Standing the test of time? Reflections on the concept of the continuum of sexual violence
1
Liz Kelly
Meet Liz Kelly
Liz Kelly holds the Roddick Chair on violence against women at London Metropolitan University, where she has been Director of the Child and Woman Abuse Studies Unit (
www.cwasu.org
) for almost 20 years. The Unit is recognised as a ‘world leader’ for its policy-relevant research and also runs the only MA in Women and Child Abuse in Europe. The concept of the ‘continuum of violence’ was developed during Liz’s PhD research, and has been used – sometimes in ways not intended – by many around the globe since. It is perhaps the most satisfying contribution one can make as an academic to bring something into language which stands the test of time.
It seems appropriate in this preface to locate the concept of the continuum of sexual violence
2
(Kelly 1987) in my own and wider feminist thinking. In the 1980s the knowledge base and theoretical frameworks available were considerably less developed than today, and for much of the twentieth
century violence against women was considered rare, committed by deviant men and/or in dysfunctional families, with a focus in theorising – academic and populist – on how the victims contributed to their own fate. Much of what we knew as feminists, therefore, originated not in research, but consciousness-raising (CR) groups and/or working in women’s services, especially refuges and rape crisis centres. Both were spaces in which women told stories about their lives, and in the process questioned clinical and research constructions, which in turn led to making links between what in traditional discourses were considered disconnected events/experiences. There was not at this point, however, a strong sense of just how common violence was in women’s lives, and many key feminist texts continued to differentiate men who used violence from the majority of ‘normal’ men (see, for example, Brownmiller 1975).
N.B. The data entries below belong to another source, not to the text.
/-- SESSION_QUERY (R409, R411): ADDR 0 writes no record. -/
def runSessionQuery (c : Cmd) (addr : Nat) : State → State :=
  hostCommand (.sessionQuery c addr) c 0x29 (paramCheck (.sessionQuery c addr)) fun s =>
    plainSession c (fun _ => true)
      (fun i s =>
        let x := s.sess i
        let res := toLe 1 (sessStateCode x) ++ toLe 1 (sessFlags x) ++ toLe 2 x.epoch ++ toLe 4 x.length ++
          toLe 4 (pendField x.pend)
        if addr = 0 then (s, .done res) else outputTo s c addr (queryRecord s i) res)
      s

def execSessionQuery (c : Cmd) (addr : Nat) (s : State) : Host.Outcome State Fault Refusal :=
  guarded c.wf s (runSessionQuery c addr s)

/-- Whether an FP32 draft probability lies in (0, 1] (R262). -/
def probOk (q : F32) : Bool := flt 0 q && fle q 0x3F800000#32

/-- SPEC_VERIFY (R254, R262). -/
def runSpecVerify (c : Cmd) (k : Nat) (rejection list : Bool) (addr : Nat) : State → State :=
  hostCommand (.specVerify c k rejection list addr) c 0x2A (paramCheck (.specVerify c k rejection list addr))
    fun s =>
      sessionCommand c (· == .idle)
        (fun i s =>
          let x := s.sess i
          let m := s.model (modelOf x)
          let b := if list then bufRead s c addr ((if rejection then 8 else 4) * k) else some ([], s)
          match x.importing, x.kvStale, x.pend, b with
          | true, _, _, _ => sessError s i 0x0208
          | _, true, _, _ => sessError s i 0x020A
          | _, _, none, _ => sessError s i 0x0208
          | _, _, _, none => sessError s i 0x0501
          | _, _, some t, some (b, s) =>
            let ds := if list then words b k else []
            let qs := if list && rejection then (words (b.drop (4 * k)) k).map (BitVec.ofNat 32) else []
            if !list && x.draft.isNone then sessError s i 0x0110
            else if !tokensOk m ds then sessError s i 0x0105
            else if !qs.all probOk then sessError s i 0x0111
            else if x.maxCtx < x.length + k + 1 then sessError s i 0x0301
            else if !frameQuotaOk s i (x.length + k + 1) (!list) then sessError s i 0x060A
            else
              startRun s i
                { Run.blank c 0x2A .verify with
                  tokens := t :: ds, pos := x.length, total := k + 1, sample := true, k := k,
                  rejection := rejection, list := list, drafts := ds, probs := qs.map fun q => [q] } x.pend)
        s

def execSpecVerify (c : Cmd) (k : Nat) (rejection list : Bool) (addr : Nat) (s : State) :
    Host.Outcome State Fault Refusal :=
  guarded c.wf s (runSpecVerify c k rejection list addr s)

/-! Frames and migration (R413–R416). -/

/-- FRAME_QUOTA (R382, R413). -/
def runFrameQuota (c : Cmd) (q f : Nat) : State → State :=
  hostCommand (.frameQuota c q f) c 0x40 (paramCheck (.frameQuota c q f)) fun s =>
    match spoolNumber c.handle with
    | none => (s, .error 0x0105 [])
    | some t =>
      if t = 0 then (s, .error 0x0105 [])
      else (s.onSpool t fun sp => { sp with sessQuota := some q, frameQuota := some f }, .done [])

def execFrameQuota (c : Cmd) (q f : Nat) (s : State) : Host.Outcome State Fault Refusal :=
  guarded c.wf s (runFrameQuota c q f s)

/-- Bytes of scores reserved on a keel, in the buffer or in the spill region (R213, R214). -/
def scoreBytes (s : State) (k : Nat) (spill : Bool) : Nat :=
  ((s.kv.scores.filter fun r => r.keel == k && r.spill == spill).map ScoreResv.bytes).sum

/-- Frames of a keel that have been reserved and not yet written, those of pending copies among them (R414). -/
def unwrittenReserved (s : State) (k : Nat) : Nat :=
  s.kv.frames.countP fun e => e.1 / 2097152 == k && decide (0 < e.2.ref) && !e.2.written

/-- The keel record of FRAME_QUERY (R414). -/
def keelRecord (s : State) (k : Nat) : List Byte :=
  let runs := freeRuns s k
  toLe 4 (freeFrames s k) ++ toLe 4 (unwrittenReserved s k) ++
  toLe 4 (s.kv.frames.countP fun e => e.1 / 2097152 == k && decide (1 < e.2.ref)) ++
  toLe 4 (s.kv.parked.countP fun p => p.2 == k) ++ toLe 4 (scoreBytes s k false) ++ toLe 8 (scoreBytes s k true) ++
  toLe 4 ((runs.map fun r => runLen r.2).sum) ++
  toLe 1 (if runs.isEmpty then 0xFF else (runs.map Prod.snd).foldl max 0) ++ zeros 31
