-- ==== Sys2Proof/Machine/Faults.lean ====
section
/-!
DEFINITION. The test, fault-log, exposure, capture and check-policy commands (R417, R420, R435, R448–R456,
R460–R463).
-/
namespace Sys2Proof.Machine

/-- TEST_PANEL: the panel is tested in a service slot; a panel without weights takes generated images first
(R454). -/
def runTestPanel (c : Cmd) (panel : Nat) : State → State :=
  hostCommand (.testPanel c panel) c 0x60 (paramCheck (.testPanel c panel)) fun s =>
    let s1 := if panelHolds s panel then s
      else (panelTiles panel).foldl (fun s t => s.onTile t fun x => { x with testImage := true }) s
    (s1, .accepted [] (.testPanel panel))

def execTestPanel (c : Cmd) (panel : Nat) (s : State) : Host.Outcome State Fault Refusal :=
  guarded c.wf s (runTestPanel c panel s)

/-- TEST_CORE (R454). -/
def runTestCore (c : Cmd) (core : Nat) : State → State :=
  hostCommand (.testCore c core) c 0x61 (paramCheck (.testCore c core)) fun s =>
    (s, .accepted [] (.testCore core))

def execTestCore (c : Cmd) (core : Nat) (s : State) : Host.Outcome State Fault Refusal :=
  guarded c.wf s (runTestCore c core s)

/-- Whether a keel holds a stage of a placed model. -/
def keelStaged (s : State) (k : Nat) : Bool := s.models.any fun e => isPlaced e.2 && e.2.stages.any fun r => r.keel == k

/-- Whether a BIST_RUN is outstanding. -/
def bistBusy (s : State) : Bool :=
  s.spools.any fun e => e.2.out.any fun o => match o.job with
    | .bist _ => true
    | _ => false

/-- BIST_RUN (R420, R456). -/
def runBistRun (c : Cmd) (keels : Nat) : State → State :=
  hostCommand (.bistRun c keels) c 0x62 (paramCheck (.bistRun c keels)) fun s =>
    if bistBusy s || (maskBits keels 8).any (keelStaged s) then (s, .error 0x0211 [])
    else (s, .accepted [] (.bist keels))

def execBistRun (c : Cmd) (keels : Nat) (s : State) : Host.Outcome State Fault Refusal :=
  guarded c.wf s (runBistRun c keels s)

/-- A fault record as its 32 bytes (R461). -/
def faultBytes (r : FaultRec) : List Byte :=
  toLe 4 r.index ++ toLe 2 r.kind ++ toLe 1 r.source ++ toLe 1 (b2n r.recovered) ++ toLe 8 r.tick.toNat ++
  toLe 4 r.location ++ toLe 4 r.session.toNat ++ toLe 4 r.position.toNat ++ toLe 4 r.detail

/-- The index of the oldest record held; the next index where none is. -/
def oldestFault (s : State) : Nat :=
  match s.chk.log with
  | [] => s.chk.next
  | r :: _ => r.index

/-- Where FAULT_READ starts: FIRST, or the oldest record where FIRST is older (R463). Indices wrap at 2^32,
so "older" is read within half the range (log 30). -/
def faultStart (s : State) (first : Nat) : Nat :=
  let ahead := (first + 2 ^ 32 - oldestFault s) % 2 ^ 32
  if ahead < 2 ^ 31 then first else oldestFault s

/-- FAULT_READ (R463). -/
def runFaultRead (c : Cmd) (addr first count : Nat) : State → State :=
  hostCommand (.faultRead c addr first count) c 0x63 (paramCheck (.faultRead c addr first count)) fun s =>
    let start := faultStart s first
    let rs := (s.chk.log.drop ((start + 2 ^ 32 - oldestFault s) % 2 ^ 32)).take count
    outputTo s c addr (rs.flatMap faultBytes) (toLe 4 rs.length ++ toLe 4 ((start + rs.length) % 2 ^ 32))

def execFaultRead (c : Cmd) (addr first count : Nat) (s : State) : Host.Outcome State Fault Refusal :=
  guarded c.wf s (runFaultRead c addr first count s)

/-- The exposure records that name a panel: those of its stage sealed after its last good spot check (R449). -/
def exposureOf (s : State) (p : Nat) : List ExpRec :=
  match panelStage s p with
  | none => []
  | some st => (s.pipe.expo.get [] st).filter fun r => decide ((s.panelAt p).good.toNat < r.tick.toNat)

/-- An exposure record as its 16 bytes (R448). -/
def expBytes (r : ExpRec) : List Byte :=
  toLe 4 r.handle.toNat ++ toLe 4 r.first ++ toLe 2 r.count ++ toLe 1 r.stage ++ zeros 1 ++ toLe 4 r.tick.toNat

/-- EXPOSURE_READ (R449). -/
def runExposureRead (c : Cmd) (panel count addr : Nat) : State → State :=
  hostCommand (.exposureRead c panel count addr) c 0x64 (paramCheck (.exposureRead c panel count addr)) fun s =>
    let rs := (exposureOf s panel).take count
    outputTo s c addr (rs.flatMap expBytes) (toLe 4 rs.length)

def execExposureRead (c : Cmd) (panel count addr : Nat) (s : State) : Host.Outcome State Fault Refusal :=
  guarded c.wf s (runExposureRead c panel count addr s)

/-- A capture as its 1,024 bytes, one code per row (R435). -/
def captureBytes (x : Capture) : List Byte := (List.range 1024).map fun r => BitVec.ofInt 8 (x.codes.getD r 0)

/-- CAPTURE_READ; without a capture the buffer is left as it is (log 31). -/
def runCaptureRead (c : Cmd) (tile addr : Nat) : State → State :=
  hostCommand (.captureRead c tile addr) c 0x65 (paramCheck (.captureRead c tile addr)) fun s =>
    match s.chk.captures.find tile with
    | none => (s, .done [0])
    | some x => outputTo s c addr (captureBytes x) [1]

def execCaptureRead (c : Cmd) (tile addr : Nat) (s : State) : Host.Outcome State Fault Refusal :=
  guarded c.wf s (runCaptureRead c tile addr s)

/-- CHECK_POLICY (R451). -/
def runCheckPolicy (c : Cmd) (panel pol : Nat) : State → State :=
  hostCommand (.checkPolicy c panel pol) c 0x66 (paramCheck (.checkPolicy c panel pol)) fun s =>
    (atEdge s [if pol = 3 then .clearSuspect panel else .policy panel pol, .finish c.spool c.seq 0 []],
     .running .tick)

def execCheckPolicy (c : Cmd) (panel pol : Nat) (s : State) : Host.Outcome State Fault Refusal :=
  guarded c.wf s (runCheckPolicy c panel pol s)

/-- Clear the pattern-suspect marks of a panel's tiles and free their captures (R435, R436, R451). -/
def clearSuspect (s : State) (p : Nat) : State :=
  let ts := panelTiles p
  (ts.foldl (fun s t => s.onTile t fun x => { x with suspect := false, raised := false }) s).onChk fun k =>
    { k with captures := k.captures.filter fun e => !ts.contains e.1, lost := k.lost.filter fun t => !ts.contains t }

/-- Captures held on a keel. -/
def keelCaptures (s : State) (k : Nat) : Nat := s.chk.captures.countP fun e => tileKeel e.1 == k

/-- Capture an operand for a tile: its first is kept; in a full store none is, and LOST is set (R435). -/
def capture (s : State) (t : Nat) (codes : List Int) : State :=
  if (s.chk.captures.find t).isSome then s
  else if 4096 ≤ keelCaptures s (tileKeel t) then
    s.onChk fun k => { k with lost := if k.lost.contains t then k.lost else k.lost ++ [t] }
  else s.onChk fun k => { k with captures := k.captures.set t { tick := s.now, codes := codes } }

/-- Mark a tile pattern-suspect. -/
def markSuspect (s : State) (t : Nat) : State := s.onTile t fun x => { x with suspect := true }

/-- End the outstanding commands whose job satisfies a test. -/
def finishJobs (s : State) (p : Job → Bool) (code : Nat) (res : List Byte) : State :=
  (s.spools.flatMap fun e => (e.2.out.filter fun o => p o.job).map fun o => (e.1, o.seq)).foldl
    (fun s w => finish s w.1 w.2 code res) s

/-- BIST_RUN_DONE: the run ends; failing keels are named (R456). -/
def bistRunDone (failed : List Nat) (s : State) : State :=
  let bad := fun (ks : Nat) => (List.range 8).filter fun k => bitOf ks k && failed.contains k
  (s.spools.flatMap fun e => e.2.out.filterMap fun o => match o.job with
    | .bist ks => some (e.1, o.seq, ks)
    | _ => none).foldl
    (fun s w =>
      let f := bad w.2.2
      finish s w.1 w.2.1 (if f.isEmpty then 0 else 0x0504) (toLe 1 ((f.map fun k => 2 ^ k).sum))) s

def execBistRunDone (failed : List Nat) (s : State) : Host.Outcome State Fault Refusal :=
  guarded (Instr.wf (.bistRunDone failed)) s (bistRunDone failed s)

end Sys2Proof.Machine
end

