-- ==== Sys2Proof/Machine/Align.lean ====
section
/-!
DEFINITION. The tick master and its alignment across modules (R158–R169, R401): TICK_CONFIG, a change of period,
the follower's lock and holdover.
-/
namespace Sys2Proof.Machine

/-- Whether any stage map is placed (R169). -/
def anyPlaced (s : State) : Bool := s.models.any fun e => isPlaced e.2

/-- The refusal of a period: R195, then R121 with every pending allowance in force (R161, R401). -/
def periodRefusal (s : State) (p : Nat) : Option Nat :=
  if !allFit s p then some 0x0603 else if tailCapacity p < tailSumNext s then some 0x0608 else none

/-- Chain ports that have a neighbour and carry traffic. -/
def chainPorts (s : State) : List Nat := [1, 2].filter fun l => linkUp s l && (s.link l).neighbour.isSome

/-- Send a control frame on every chain port but one. -/
def broadcast (s : State) (but : Nat) (c : Ctrl) : State :=
  ((chainPorts s).filter (· != but)).foldl (fun s l => sendChain s l 0 (.ctrl c)) s

/-- TICK_CONFIG (R161, R167, R169, R401). -/
def runTickConfig (c : Cmd) (period : Nat) (ext : Option (Nat × Nat)) : State → State :=
  hostCommand (.tickConfig c period ext) c 0x05 (paramCheck (.tickConfig c period ext)) fun s =>
    let t := s.tick
    let roleMoves := match ext with
      | some (r, _) => r != t.role && anyPlaced s
      | none => false
    if t.pend.isSome || (t.role == 2 && period != t.period) || roleMoves then (s, .error 0x020B [])
    else
      match periodRefusal s period with
      | some k => (s, .error k [])
      | none =>
        let acts := match ext with
          | some (r, k) => [EdgeAct.tickCfg r k]
          | none => []
        if period = t.period then
          (atEdge s (acts ++ [.finish c.spool c.seq 0 (toLe 2 period)]), .accepted (toLe 8 (s.now + 1).toNat) .tick)
        else
          let at_ := s.now + 256
          let ports := if t.role = 1 then chainPorts s else []
          let s1 := (atEdge s acts).onTick fun t =>
            { t with pend := some { period := period, at_ := at_, cmd := some (c.spool, c.seq), edge := t.edges,
                                    waiting := ports } }
          let s2 := if t.role = 1 then broadcast s1 0 (.periodChange period at_) else s1
          (s2, .accepted (toLe 8 at_.toNat) .tick)

def execTickConfig (c : Cmd) (period : Nat) (ext : Option (Nat × Nat)) (s : State) :
    Host.Outcome State Fault Refusal :=
  guarded c.wf s (runTickConfig c period ext s)

/-- The pending period takes effect once TICK_COUNT has reached its count; the command that asked for it completes
(R161). -/
def applyPeriod (s : State) : State :=
  match s.tick.pend with
  | none => s
  | some p =>
    if s.now.toNat < p.at_.toNat then s
    else
      let s1 := (s.onTick fun t => { t with period := p.period, pend := none }).onOpts fun o =>
        { o with force := o.force.set oTickPeriod p.period }
      match p.cmd with
      | some (sp, q) => finish s1 sp q 0 (toLe 2 p.period)
      | none => s1

/-- PERIOD_CHANGE (R161). -/
def periodChange (s : State) : State := applyPeriod s
def execPeriodChange (s : State) : Host.Outcome State Fault Refusal := guarded (Instr.wf .periodChange) s (periodChange s)

/-- A pending change is cancelled: followers hear of it, and the command ends with REFUSE_CHAIN (R161, R167). -/
def cancelPeriod (s : State) : State :=
  match s.tick.pend with
  | none => s
  | some p =>
    let s1 := s.onTick fun t => { t with pend := none }
    match p.cmd with
    | some (sp, q) => finish (broadcast s1 0 .periodCancel) sp q 0x060B (toLe 2 s.tick.period)
    | none => s1

/-- FOLLOWER_ANSWER_TIMEOUT: on the master, an answer is missing 128 ticks after the change was sent (R167). -/
def followerAnswerTimeout (s : State) : State :=
  match s.tick.pend with
  | none => s
  | some p =>
    if p.cmd.isSome && !p.waiting.isEmpty && decide (p.edge + 128 ≤ s.tick.edges) then cancelPeriod s else s

def execFollowerAnswerTimeout (s : State) : Host.Outcome State Fault Refusal :=
  guarded (Instr.wf .followerAnswerTimeout) s (followerAnswerTimeout s)

/-- A follower hears of a period change on a port: it runs step 1 of R161, passes the change on, and answers on that port
once every follower beyond it has accepted (R167). -/
def periodHeard (s : State) (port period : Nat) (at_ : W64) : State :=
  if s.tick.role != 2 then s
  else if (periodRefusal s period).isSome then sendChain s port 0 (.ctrl (.periodAnswer false))
  else
    let beyond := (chainPorts s).filter (· != port)
    let s1 := broadcast (s.onTick fun t =>
      { t with pend := some { period := period, at_ := at_, cmd := none, edge := t.edges, waiting := beyond } }) port
        (.periodChange period at_)
    if beyond.isEmpty then sendChain s1 port 0 (.ctrl (.periodAnswer true)) else s1

/-- An answer comes in on a port: the master notes it, or cancels the change; a follower passes it towards the master
(R167). -/
def periodAnswered (s : State) (port : Nat) (ok : Bool) : State :=
  match s.tick.pend with
  | none => s
  | some p =>
    let up := if port = 1 then 2 else 1
    let left := p.waiting.filter fun l => !(l == port)
    let s1 := s.onTick fun t => { t with pend := some { p with waiting := left } }
    if p.cmd.isSome then (if ok then s1 else cancelPeriod s)
    else if !ok then sendChain s up 0 (.ctrl (.periodAnswer false))
    else if left.isEmpty && !p.waiting.isEmpty then sendChain s1 up 0 (.ctrl (.periodAnswer true))
    else s1

/-- Whether an edge of TICK_IN counts as arrived: a locked follower expects it within 1 µs of its own edge (R168); one that is
not locked expects it at no stated time. -/
def edgeArrived (t : Tick) (phase : Int) : Bool := !t.locked || decide (phase.natAbs ≤ 1000)

/-- Whether a follower that is not locked reaches lock: its edge lies within 25 ns and the master's count has come, which
it takes at the edge of its lock, or 1,024 edges of TICK_IN have passed (R164, R166). -/
def reachesLock (t : Tick) (phase : Int) : Bool :=
  !t.locked && ((decide (phase.natAbs ≤ 25) && t.master.isSome) || decide (1024 ≤ t.lockRun + 1))

/-- TICK_IN_EDGE: a follower notes its phase error and may reach lock (R164–R166, R168). -/
def tickInEdge (phase : Int) (s : State) : State :=
  if !s.boot.ready || s.tick.role != 2 then s
  else
    let lock := reachesLock s.tick phase
    s.onTick fun t =>
      { t with skew := phase, missed := if edgeArrived t phase then 0 else t.missed,
               lockRun := if t.locked || lock then 0 else t.lockRun + 1, locked := t.locked || lock,
               holdover := t.holdover && !lock, adopt := t.adopt || lock }

def execTickInEdge (phase : Int) (s : State) : Host.Outcome State Fault Refusal :=
  guarded (Instr.wf (.tickInEdge phase)) s (tickInEdge phase s)

/-- HOLDOVER: four ticks without a TICK_IN edge (R168). -/
def holdover (s : State) : State :=
  if s.tick.role == 2 && decide (4 ≤ s.tick.missed) && !s.tick.holdover then
    event0 (s.onTick fun t => { t with holdover := true, locked := false, lockRun := 0, adopt := false }) 0x0007 []
  else s

def execHoldover (s : State) : Host.Outcome State Fault Refusal := guarded (Instr.wf .holdover) s (holdover s)

/-- Step 1 of R171: TICK_COUNT is 0 at the first edge and increases by 1 at every other; the edge at which a follower
reaches lock takes the master's count and reports the step, which is 0 where no count has come (R160, R166). -/
def countEdge (s : State) : State :=
  let t := s.tick
  let up := if t.edges = 0 then t.count else t.count + 1
  let master := t.master.map (· + 1)
  match t.adopt, master with
  | true, some m =>
    event0 (s.onTick fun t => { t with count := m, master := master, adopt := false }) 0x0006 (toLe 8 (m - up).toNat)
  | true, none => event0 (s.onTick fun t => { t with count := up, adopt := false }) 0x0006 (zeros 8)
  | false, _ => s.onTick fun t => { t with count := up, master := master }

end Sys2Proof.Machine
end

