/-- SPLIT_REPLAY (R131): two products with half the rows each, folded apart and added. `words` of each: a check-store word that
it reads is bad (R430), which leaves its checksum aside as saturation does. Where the first product saturates and the second
fails its checksum, R131 gives both ranks and no precedence: the model runs the second product and takes rank 2 (log 123). -/
def splitReplay (k : BlockKey) (lo hi : Charges) (bad : List Nat) (s : State) : State :=
  match findBlk s k with
  | none => s
  | some w =>
    match w.b.st with
    | .needSplit standIn =>
      if !tileRuns s w.b.phys || !repeatRoom s w.b.phys 2 then s
      else
        let fmt := blkFormat w
        let x := s.tileAt w.b.phys
        let p := s.panelAt (w.b.phys / 8)
        let rec_ := blkRecord w
        let tol := opt s oTileCheckTol
        let lim := opt s oCheckSatLimit
        let codes := replayCodes s w
        let cl := halfCodes codes false
        let low := integrated fmt x.red rec_ cl lo
        let tl := productTerms fmt x.red cl low
        let dl := checkDiffs p w.b.phys rec_ cl tl
        let sl := decide (lim < ovrCount fmt x.red low)
        let wl := x.csRecord || bad.any fun r => decide (r < 512)
        let s0 := (takeTime (if standIn then s else takeNoClip s w) w.b.phys).onKeel w.keel fun x => { x with splits := satAdd 32 x.splits 1 }
        let s1 := countProduct s0 w cl low
        if !wl && !sl && !checkPasses tol fmt dl then splitFails s1 w standIn codes dl
        else
          let ch := halfCodes codes true
          let high := integrated fmt x.red rec_ ch hi
          let th := productTerms fmt x.red ch high
          let dh := checkDiffs p w.b.phys rec_ ch th
          let sh := decide (lim < ovrCount fmt x.red high)
          let words := x.csRecord || !bad.isEmpty
          let s2 := noteWords (countProduct (takeTime s1 w.b.phys) w ch high) w bad
          if !words && !sh && !checkPasses tol fmt dh then splitFails s2 w standIn codes dh
          else if sl || sh then askWide s2 k 3
          else
            let sum := List.zipWith (· + ·) (foldAll tl) (foldAll th)
            acceptProduct (if standIn && !words then passRepeat s2 w else s2) w codes (addTerms tl th)
              (blockValues p w.b.phys rec_ sum w.q.noClip) w.q.noClip flSplit
              (blockFlags p w.b.phys rec_ sum w.q.noClip) words
    | _ => s

def execSplitReplay (k : BlockKey) (lo hi : Charges) (bad : List Nat) (s : State) : Host.Outcome State Fault Refusal :=
  guarded (Instr.wf (.splitReplay k lo hi bad)) s (splitReplay k lo hi bad s)

end Sys2Proof.Machine
end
This was the context in which I began my PhD, within which the continuum concept emerged. The impetus to explore the range of forms of violence in women’s lives was twofold: my own encounters with ‘minor’ intimate intrusions as an adolescent and listening to women in CR groups and workshops tell similar stories, including how they changed their behaviour as
a consequence; and a young Finnish au pair who sought out the refuge I worked in as a place to ‘be’ on her day off. She was the first to recount to me a story of sexual abuse by her father, and saw connections between her story and those of the women living in the refuge, which in turn raised new questions for me. The first issue raised the fundamental question of who decides what is abusive, what matters, what should be counted; the second, what is it that connects violations that take place in different relationships/ contexts/points in the life course? The concept of the continuum, and the thinking that informed it, was an engagement with both, and extended existing feminist analysis of particular forms of violence. Judith Herman (1981) had defined incest as an exaggeration of patriarchal family norms rather than a departure from them and Scully and Marolla (1985) argued that rape was the end point of a ‘socially sanctioned continuum of male sexual aggression’. Both located sexual violence within the structures of patriarchy, and what would later be theorised as heteronormativity (Jackson 1999) and constructions of masculinity (Connell 1995).